И молодые люди ответили в один голос:
— Здравствуй, милая!!!
От их громоподобного крика земля вздрогнула. Автомобиль притормозил около второго батальона.
— Здравия желаю, сокровище души моей!!! И строй грянул во всю мощь своих легких:
— Здравия желаем!
У меня заложило уши.
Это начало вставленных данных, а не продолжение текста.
-- ==== Sys2Proof/Machine/StringOps.lean ====
section
/-! DEFINITION. The meanings of the string instructions (spec/44_string.md, R312 to R316).

A row function gives what a form routine answers (R112): the mnemonic and the operand list. The meaning appends the rendered
line and moves the cursor past the instruction (`emitRow`). Nothing is executed (R4). -/

namespace Sys2Proof.Machine

/-- MOVS, row MOVS: form STR (R312, R157). -/
def rowMovs (w : Width) (_L : Latches) : Row :=
  { mnemonic := "MOVS" ++ strSuffix w, ops := [] }

/-- MOVS, row MOVS (R312). -/
def execMovs (w : Width) (s : State) : Host.Outcome State Fault Refusal :=
  emitRow (.movs w) (rowMovs w) s

/-- CMPS, row CMPS: form STR (R313, R157). -/
def rowCmps (w : Width) (_L : Latches) : Row :=
  { mnemonic := "CMPS" ++ strSuffix w, ops := [] }

/-- CMPS, row CMPS (R313). -/
def execCmps (w : Width) (s : State) : Host.Outcome State Fault Refusal :=
  emitRow (.cmps w) (rowCmps w) s

/-- SCAS, row SCAS: form STR (R314, R157). -/
def rowScas (w : Width) (_L : Latches) : Row :=
  { mnemonic := "SCAS" ++ strSuffix w, ops := [] }

/-- SCAS, row SCAS (R314). -/
def execScas (w : Width) (s : State) : Host.Outcome State Fault Refusal :=
  emitRow (.scas w) (rowScas w) s

/-- LODS, row LODS: form STR (R315, R157). -/
def rowLods (w : Width) (_L : Latches) : Row :=
  { mnemonic := "LODS" ++ strSuffix w, ops := [] }

/-- LODS, row LODS (R315). -/
def execLods (w : Width) (s : State) : Host.Outcome State Fault Refusal :=
  emitRow (.lods w) (rowLods w) s

/-- STOS, row STOS: form STR (R316, R157). -/
def rowStos (w : Width) (_L : Latches) : Row :=
  { mnemonic := "STOS" ++ strSuffix w, ops := [] }

/-- STOS, row STOS (R316). -/
def execStos (w : Width) (s : State) : Host.Outcome State Fault Refusal :=
  emitRow (.stos w) (rowStos w) s

end Sys2Proof.Machine
end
Чтобы вернуть слух, я сглотнул.
Объезд войск закончился, мы вышли из кабриолета.
Саша отдала команду, и молодой солдат, второй в правой шеренге, строевым шагом покинул колонну, остановился от нас в двух шагах и отрапортовал о своем прибытии.
— Как поживаешь, Коновалов? — спросила она.
— Вот именно, не живу, а поживаю.
— Познакомься, это мой новый друг, — сказала она и положила голову мне на плечо.
Парень кисло улыбнулся и протянул мне руку.
— Как себя чувствует Оленька? — поинтересовалась Саша.
— Не знаю.
— Вы развелись?
— Да.
— А как поживает твоя историческая наука?
— Больше не преподаю, пять лет кручу баранку. Я таксист.
— Что случилось?
— Историческая наука больше никому не нужна.
— Ты преувеличиваешь.
— Помнишь, как мы вечерами встречались у меня дома? Это всего лишь небольшой эпизод во всемирной истории. Может быть, самый великий ее эпизод! Его не отыскать в анналах и хрониках. Никто никогда не узнает, как я ждал тебя, когда мои родители уходили в кино, как ты звонила в дверь и я бежал открывать. Ни в один учебник по истории не войдет рассказ о том, как я два дня подряд пытался лишить тебя невинности, и, наконец, на третий день вечером, в тридцать четыре минуты седьмого, мне это удалось. А помнишь, как мы кололи орехи? Как мы заворачивали их в полотенце и стучали по ним молотком?
— Встать в строй, — скомандовала Саша, и я впервые услышал в ее голосе железные нотки.
Коновалов отдал честь, развернулся и строевым шагом пошел прочь.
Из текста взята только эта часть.